There’s another major factor that played into the rise of the 90s disaster movie, though: CGI was getting just good enough to get the job done. Jurassic Park (kind of a disaster movie, mostly a monster movie) helped usher in decent CGI employed scarcely for effect—a complement to practical effects rather than a total replacement. And from there, Hollywood never looked back. Dante’s Peak was mostly shot on location in the town of Wallace, Idaho, so the natural splendor was already there as a scenic backdrop. They just had to make a nearby mountain kinda look like it was spewing smoke and ash, then add some digital lava to consume houses and stuff. Does it look great? No. It’s not terrible, though. And I bet it looked pretty good in 1997.
But the most interesting reason for this subgenre’s rapid rise is the least tangible one: Y2K, baby!
This is the crux of my fascination with the topic. Did a relatively unrelated rise of disaster movies help fuel the pre-millennium panic of the late 90s? Or was it the other way around and millions of anxious viewers were watching these films as a way of coping with our possible destruction?** I think it has to be a little bit of Column A, a little bit of Column B…and I think there’s a worthwhile exploration to be made with such an idea.***
As for the chapter on Dante’s Peak—or maybe Dante’s Peak, Volcano, and Volcano: Fire On the Mountain (also released in 1997!)—it would be a doozy. All manner of natural disasters are pretty terrifying, and even goofy things like giant monsters and alien invaders can evoke some feelings of mild panic. But there’s something a little more poetic about an extinction-level event caused by something hiding in plain sight that has the potential to burn us alive. Really gives you a hankering for hot buttered popcorn and ice-cold Coca-Cola, doesn’t it?
*We all know about Armageddon and Deep Impact in 1998. But did you know that a Hallmark film called Tornado! was released a mere three days before Twister in 1996? It stars Bruce Campbell and Ernie Hudson. I am not making this up.
**I like to imagine people in the late 90s watching these disaster movies and then listening to Busta Rhymes on the ride home, whose first three albums—released in 1996, 1997, and 1998—were laced with Y2K panic.
***One piece of evidence to consider would be a comparison with earlier disaster films released during the Cold War. There was certainly apocalypse dread in those days, but there was no ticking clock for that version of impending doom. And, yes, it was simply harder to portray large-scale disasters on the big screen before CGI became more commonplace.
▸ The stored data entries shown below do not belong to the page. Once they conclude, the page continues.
theorem State.takeCounter_spine {s : State} {t p n : Nat} {u : State} (h : s.takeCounter t p = some (n, u)) : u.spine = s.spine := by
  unfold State.takeCounter at h
  split at h
  · cases h
  · cases h
    simp

@[simp] theorem State.retireKey_spine (s : State) (h : Nat) :
    (State.retireKey s h).spine = s.spine := by
  unfold State.retireKey
  simp

@[simp] theorem State.withCounter_spine (s : State) (t : Nat) (j : Job) (slot : Nat) (f : State → Nat → State)
    (hf : ∀ u n, (f u n).spine = u.spine) : (s.withCounter t j slot f).spine = s.spine := by
  unfold State.withCounter
  (try dsimp only)
  repeat' split
  all_goals first | rfl | exact hf _ _ | (rename_i h; rw [hf, State.takeCounter_spine h]; done) | simp

@[simp] theorem State.leaseRequest_spine (s : State) (t : Nat) (a2 : Nat) :
    (State.leaseRequest s t a2).spine = s.spine := by
  unfold State.leaseRequest
  dsimp only
  repeat' split
  all_goals simp

@[simp] theorem State.sealWith_spine (s : State) (t : Nat) (j : Job) (slot : Nat) (x : SymBlock) (alg : Nat) (key : Bytes) (hostIv : Bytes) (aad : Bytes) (pt : Bytes) (first : (Option (Bytes × Bytes × Bytes))) :
    (State.sealWith s t j slot x alg key hostIv aad pt first).spine = s.spine := by
  unfold State.sealWith
  repeat' split
  all_goals simp

@[simp] theorem State.symEncrypt_spine (t : Nat) (s : State) (j : Job) :
    (State.symEncrypt t s j).spine = s.spine := by
  unfold State.symEncrypt
  refine State.withKey_spine _ _ _ _ _ (fun _ _ _ => ?_)
  dsimp only
  repeat' split
  all_goals simp_all

@[simp] theorem State.symDecrypt_spine (t : Nat) (s : State) (j : Job) :
    (State.symDecrypt t s j).spine = s.spine := by
  unfold State.symDecrypt
  try dsimp only
  repeat' first
    | (simp; done)
    | split
    | (refine Eq.trans (State.withKey_spine _ _ _ _ _ (fun _ _ _ => ?_)) ?_)
    | dsimp only
    | (simp_all; done)
    | with_reducible rfl

@[simp] theorem State.symReencrypt_spine (t : Nat) (s : State) (j : Job) :
    (State.symReencrypt t s j).spine = s.spine := by
  unfold State.symReencrypt
  try dsimp only
  repeat' first
    | (simp; done)
    | split
    | (refine Eq.trans (State.withKey_spine _ _ _ _ _ (fun _ _ _ => ?_)) ?_)
    | dsimp only
    | (simp_all; done)
    | with_reducible rfl

@[simp] theorem State.macGenerate_spine (t : Nat) (s : State) (j : Job) :
    (State.macGenerate t s j).spine = s.spine := by
  unfold State.macGenerate
  try dsimp only
  repeat' first
    | (simp; done)
    | split
    | (refine Eq.trans (State.withKey_spine _ _ _ _ _ (fun _ _ _ => ?_)) ?_)
    | dsimp only
    | (simp_all; done)
    | with_reducible rfl

@[simp] theorem State.macVerify_spine (t : Nat) (s : State) (j : Job) :
    (State.macVerify t s j).spine = s.spine := by
  unfold State.macVerify
  refine State.withKey_spine _ _ _ _ _ (fun _ _ _ => ?_)
  dsimp only
  repeat' split
  all_goals simp_all

@[simp] theorem State.hash_spine (s : State) (j : Job) :
    (State.hash s j).spine = s.spine := by
  unfold State.hash
  simp

@[simp] theorem State.parityError_kept {p : List Instr} {f0 : Fuses} (s : State) (t : Nat) (engine : Nat) (lane : Nat) (h : s.spine.Kept p f0) :
    (State.parityError s t engine lane).spine.Kept p f0 := by
  unfold State.parityError
  repeat' split
  all_goals simp [h]

/-! ### Machine/Streams.lean -/

@[simp] theorem State.readAhead_spine (s : State) (id : JobId) (n : Nat) : (s.readAhead id n).spine = s.spine := by
  induction n generalizing s with
  | zero => rfl
  | succ n ih =>
    unfold State.readAhead
    dsimp only
    repeat' split
    all_goals simp [ih]

@[simp] theorem State.readsEnd_spine (s : State) (id : JobId) (got n : Nat) : (s.readsEnd id got n).spine = s.spine := by
  induction n generalizing s with
  | zero => exact State.readAhead_spine s id 4
  | succ n ih =>
    unfold State.readsEnd
    split
    · rfl
    · rw [ih, State.readDone_spine]

@[simp] theorem State.writeProduced_spine (s : State) (t : Nat) (j : Job) :
    (State.writeProduced s t j).spine = s.spine := by
  unfold State.writeProduced
  dsimp only
  repeat' split
  all_goals simp

@[simp] theorem State.makeObjKey_spine (s : State) (j : Job) (r : KeyRec) : (s.makeObjKey j r).spine = s.spine := by
  unfold State.makeObjKey
  dsimp only
  split
  · rfl
  · split <;> simp
  · rename_i h
    rw [State.modJob_spine, State.makeRec_spine h]

@[simp] theorem State.payloadToken_spine (s : State) (id : JobId) (data : Bytes) :
    (State.payloadToken s id data).spine = s.spine := by
  unfold State.payloadToken
  dsimp only
  repeat' split
  all_goals simp

/-! ### Machine/Scratch.lean -/

@[simp] theorem State.countConflicts_spine (s : State) (t : Nat) (a2 : Nat) (acc : List ScratchAcc) :
    (State.countConflicts s t a2 acc).spine = s.spine := by
  unfold State.countConflicts
  simp

/-- March C- leaves every scratchpad empty. -/
@[simp] theorem State.marchAll_kept {p : List Instr} {f0 : Fuses} (s : State) (fails : List RowFail) (h : s.spine.Kept p f0) :
    (s.marchAll fails).spine.Kept p f0 := by
  have key : ({ s with courses := s.courses.map (fun (c : Course) => c.march fails) } : State).spine.Kept p f0 := by
    obtain ⟨h1, ⟨a, b, c, d, e, _, g⟩, h9⟩ := h
    refine ⟨h1, ⟨a, b, c, d, ?_, ?_, ⟨g.active, g.offA, g.offB, g.target, g.both⟩⟩, h9⟩
    · rw [← e]
      simp [State.spine, Course.march]
    · intro x hx
      simp only [State.spine, List.map_map, List.mem_map] at hx
      obtain ⟨y, _, rfl⟩ := hx
      rfl
  unfold State.marchAll
  dsimp only
  repeat' split
  all_goals first | exact key | (simp only [State.notice_spine]; exact key)

/-! ### Machine/Dispatching.lean -/

@[simp] theorem State.refreshRefs_spine (s : State) (c : Nat) :
    (State.refreshRefs s c).spine = s.spine := by
  unfold State.refreshRefs
  simp

@[simp] theorem State.place_spine (s : State) (j : Job) (t : Tile) :
    (State.place s j t).spine = s.spine := by
  unfold State.place
  dsimp only
  repeat' split
  all_goals simp

@[simp] theorem State.jobPlace_spine (s : State) (c : Nat) :
    (State.jobPlace s c).spine = s.spine := by
  unfold State.jobPlace
  dsimp only
  repeat' split
  all_goals simp

@[simp] theorem State.takeBehind_spine (s : State) (t : Nat) : (s.takeBehind t).spine = s.spine := by
  unfold State.takeBehind
  apply State.modTile_spine
  intro x _
  split <;> rfl

@[simp] theorem State.streamFails_spine (s : State) (t : Nat) (j : Job) (st : Nat) :
    (State.streamFails s t j st).spine = s.spine := by
  unfold State.streamFails
  repeat' split
  all_goals simp

@[simp] theorem State.prepareStream_spine (s : State) (t : Nat) (j : Job) : (s.prepareStream t j).spine = s.spine := by
  unfold State.prepareStream
  dsimp only
  repeat' split
  all_goals first | rfl | (rename_i h; rw [State.modJob_spine, State.takeCounter_spine h]; done) | simp

@[simp] theorem State.streamOutput_spine (s : State) (t : Nat) (id : JobId) :
    (State.streamOutput s t id).spine = s.spine := by
  unfold State.streamOutput
  dsimp only
  repeat' split
  all_goals simp

@[simp] theorem State.secondPass_spine (s : State) (id : JobId) :
    (State.secondPass s id).spine = s.spine := by
  unfold State.secondPass
  simp

@[simp] theorem State.continuation_spine (s : State) (t : Nat) (data : Bytes) (error : Option Nat) :
    (State.continuation s t data error).spine = s.spine := by
  unfold State.continuation
  dsimp only
  repeat' split
  all_goals simp

/-- Writing a byte keeps a scratchpad's canonical form. -/
theorem memWrite_wfFrom (n a : Nat) (v : BitVec 8) (m : Mem) (hn : n ≤ a) (h : memWfFrom n m = true) : memWfFrom n (memWrite a v m) = true := by
  induction m generalizing n with
  | nil =>
    unfold memWrite
    split
    · rfl
    · simp_all [memWfFrom]
  | cons e m ih =>
    obtain ⟨b, w⟩ := e
    simp only [memWfFrom, Bool.and_eq_true, decide_eq_true_eq, bne_iff_ne, ne_eq] at h
    obtain ⟨⟨hb, hw⟩, hm⟩ := h
    have lift : ∀ k, k ≤ b + 1 → memWfFrom k m = true := by
      intro k hk
      cases m with
      | nil => rfl
      | cons e' m' =>
        obtain ⟨b', w'⟩ := e'
        simp only [memWfFrom, Bool.and_eq_true, decide_eq_true_eq, bne_iff_ne, ne_eq] at hm ⊢
        exact ⟨⟨by omega, hm.1.2⟩, hm.2⟩
    unfold memWrite
    split
    · split
      · simp only [memWfFrom, Bool.and_eq_true, decide_eq_true_eq, bne_iff_ne, ne_eq]
        exact ⟨⟨hb, hw⟩, hm⟩
      · simp only [memWfFrom, Bool.and_eq_true, decide_eq_true_eq, bne_iff_ne, ne_eq]
        exact ⟨⟨by omega, by assumption⟩, ⟨by omega, hw⟩, hm⟩
    · split
      · split
        · exact lift n (by omega)
        · simp only [memWfFrom, Bool.and_eq_true, decide_eq_true_eq, bne_iff_ne, ne_eq]
          exact ⟨⟨by omega, by assumption⟩, lift _ (by omega)⟩
      · simp only [memWfFrom, Bool.and_eq_true, decide_eq_true_eq, bne_iff_ne, ne_eq]
        exact ⟨⟨hb, hw⟩, ih (b + 1) (by omega) hm⟩

theorem memWrite_wf (a : Nat) (v : BitVec 8) (m : Mem) (h : Memory.wf m = true) : Memory.wf (memWrite a v m) = true :=
  memWrite_wfFrom 0 a v m (Nat.zero_le a) h

theorem memWriteBytes_wf (a : Nat) (bs : Bytes) (m : Mem) (h : Memory.wf m = true) : Memory.wf (memWriteBytes a bs m) = true := by
  induction bs generalizing a m with
  | nil => exact h
  | cons b bs ih => exact ih _ _ (memWrite_wf a b m h)

theorem putWord_wf (w : Nat) (v : BitVec 64) (m : Mem) (h : Memory.wf m = true) : Memory.wf (putWord w v m) = true :=
  memWriteBytes_wf _ _ _ h

theorem State.scratchAccess_wf (s : State) (p c : Nat) (m : Mem) (a : ScratchAcc) (h : Memory.wf m = true) :
    Memory.wf (s.scratchAccess p c m a).1 = true := by
  unfold State.scratchAccess
  repeat' split
  all_goals first | exact h | exact putWord_wf _ _ _ h

/-- Port B's access keeps a scratchpad's canonical form. -/
theorem State.portBAccess_wf (s : State) (c : Nat) (m : Mem) (a : ScratchAcc) (h : Memory.wf m = true) :
    Memory.wf (s.portBAccess c m a) = true := by
  unfold State.portBAccess
  repeat' split
  all_goals first | exact h | exact putWord_wf _ _ _ h

/-- A job's accesses keep its scratchpad's canonical form. -/
theorem State.scratchRun_wf (s : State) (p c : Nat) (l : List ScratchAcc) (r : Mem × Bool) (h : Memory.wf r.1 = true) :
    Memory.wf (s.scratchRun p c l r).1 = true := by
  induction l generalizing r with
  | nil => exact h
  | cons a l ih => exact ih _ (s.portBAccess_wf c _ a (s.scratchAccess_wf p c r.1 a h))

/-- Replacing the contents of one scratchpad by contents in canonical form keeps what is kept. -/
theorem State.setScratch_kept {p : List Instr} {f0 : Fuses} (s : State) (c : Nat) (m : Mem) (hm : Memory.wf m = true) (h : s.spine.Kept p f0) :
    (s.modCourse c (fun x => { x with scratch := m })).spine.Kept p f0 := by
  obtain ⟨h1, ⟨a, b, c', d, e, f, g⟩, h9⟩ := h
  refine ⟨h1, ⟨a, b, c', d, ?_, ?_, ⟨g.active, g.offA, g.offB, g.target, g.both⟩⟩, h9⟩
  · rw [← e]
    simp only [State.spine, State.modCourse, modWhere, List.map_map]
    apply List.map_congr_left
    intro x _
    simp only [Function.comp]
    split <;> rfl
  · intro x hx
    simp only [State.spine, State.modCourse, modWhere, List.map_map, List.mem_map, Function.comp] at hx
    obtain ⟨y, hy, rfl⟩ := hx
    split
    · exact hm
    · exact f (y.num, y.scratch) (List.mem_map.mpr ⟨y, hy, rfl⟩)

@[simp] theorem State.scratchFaults_kept {p : List Instr} {f0 : Fuses} (s : State) (t : Nat) (j : Job) (acc : List ScratchAcc)
    (h : s.spine.Kept p f0) : (s.scratchFaults t j acc).spine.Kept p f0 := by
  unfold State.scratchFaults
  extract_lets c
  split
  · exact h
  · rename_i x hx
    have hx' : Memory.wf x.scratch = true := by
      have hm := List.mem_of_find?_eq_some hx
      exact h.inv.scratch (x.num, x.scratch) (List.mem_map.mpr ⟨x, hm, rfl⟩)
    have key := s.setScratch_kept c _ (s.scratchRun_wf j.part c acc (x.scratch, false) hx') h
    dsimp only
    repeat' split
    · exact h
    · simp [h]
    · simp [key]
    · simp [key]

@[simp] theorem State.closeIdle_spine (s : State) (t : Nat) :
    (State.closeIdle s t).spine = s.spine := by
  unfold State.closeIdle
  repeat' split
  all_goals simp

@[simp] theorem State.jobStart_kept {p : List Instr} {f0 : Fuses} (s : State) (t : Nat) (acc : List ScratchAcc) (h : s.spine.Kept p f0) :
    (State.jobStart s t acc).spine.Kept p f0 := by
  unfold State.jobStart
  dsimp only
  repeat' split
  all_goals simp [h]

@[simp] theorem State.leaveTile_spine (s : State) (t : Nat) :
    (State.leaveTile s t).spine = s.spine := by
  unfold State.leaveTile
  dsimp only
  repeat' split
  all_goals simp

@[simp] theorem State.jobEnd_spine (s : State) (t : Nat) :
    (State.jobEnd s t).spine = s.spine := by
  unfold State.jobEnd
  repeat' split
  all_goals simp

@[simp] theorem State.yieldPoint_spine (s : State) (t : Nat) :
    (State.yieldPoint s t).spine = s.spine := by
  unfold State.yieldPoint
  repeat' split
  all_goals simp

@[simp] theorem State.yieldWindowEnd_spine (s : State) (t : Nat) :
    (State.yieldWindowEnd s t).spine = s.spine := by
  unfold State.yieldWindowEnd
  repeat' split
  all_goals simp

@[simp] theorem State.abortLong_spine (s : State) (t : Nat) (dt : Nat) :
    (State.abortLong s t dt).spine = s.spine := by
  unfold State.abortLong
  dsimp only
  repeat' split
  all_goals simp

@[simp] theorem State.slotBoundary_spine (s : State) (t : Nat) :
    (State.slotBoundary s t).spine = s.spine := by
  unfold State.slotBoundary
  dsimp only
  repeat' split
  all_goals simp

/-! ### Machine/Contexts.lean -/

@[simp] theorem State.quotaDeny_spine (s : State) (j : Job) :
    (State.quotaDeny s j).spine = s.spine := by
  unfold State.quotaDeny
  simp

@[simp] theorem State.ctxBind_spine (s : State) (j : Job) :
    (State.ctxBind s j).spine = s.spine := by
  unfold State.ctxBind
  dsimp only
  repeat' split
  all_goals simp

@[simp] theorem State.ctxReplace_spine (s : State) (j : Job) :
    (State.ctxReplace s j).spine = s.spine := by
  unfold State.ctxReplace
  dsimp only
  repeat' split
  all_goals simp

@[simp] theorem State.ctxUnbind_spine (s : State) (j : Job) :
    (State.ctxUnbind s j).spine = s.spine := by
  unfold State.ctxUnbind
  dsimp only
  repeat' split
  all_goals simp

@[simp] theorem State.ctxUnbindDrained_spine (s : State) (id : Nat) :
    (State.ctxUnbindDrained s id).spine = s.spine := by
  unfold State.ctxUnbindDrained
  dsimp only
  repeat' split
  all_goals simp

@[simp] theorem State.ctxQuery_spine (s : State) (j : Job) :
    (State.ctxQuery s j).spine = s.spine := by
  unfold State.ctxQuery
  dsimp only
  repeat' split
  all_goals simp

@[simp] theorem State.qcourseWrite_spine (s : State) (j : Job) :
    (State.qcourseWrite s j).spine = s.spine := by
  unfold State.qcourseWrite
  dsimp only
  repeat' split
  all_goals simp

@[simp] theorem State.qcourseDrained_spine (s : State) (n : Nat) :
    (State.qcourseDrained s n).spine = s.spine := by
  unfold State.qcourseDrained
  repeat' split
  all_goals simp

end Sys2Proof.Machine
end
Dante’s Peak is now streaming on Starz and DirecTV, and it is available for rent elsewhere.
That makes so much sense about Y2K. For the record that disaster movie essay collection sounds rad, would read!!
I've re-watched this within the last couple of years and I would dare say that it still holds up. I saw this in the theatres in 1997 and I can still remember the cringe I felt during the "row, row, row your boat" scene and the facepalm-inducing decision by the grandmother to jump ship into the acid water when it looked pretty obvious to me that the boat was close enough to the opposite bank that her decision was stupid and unnecessary.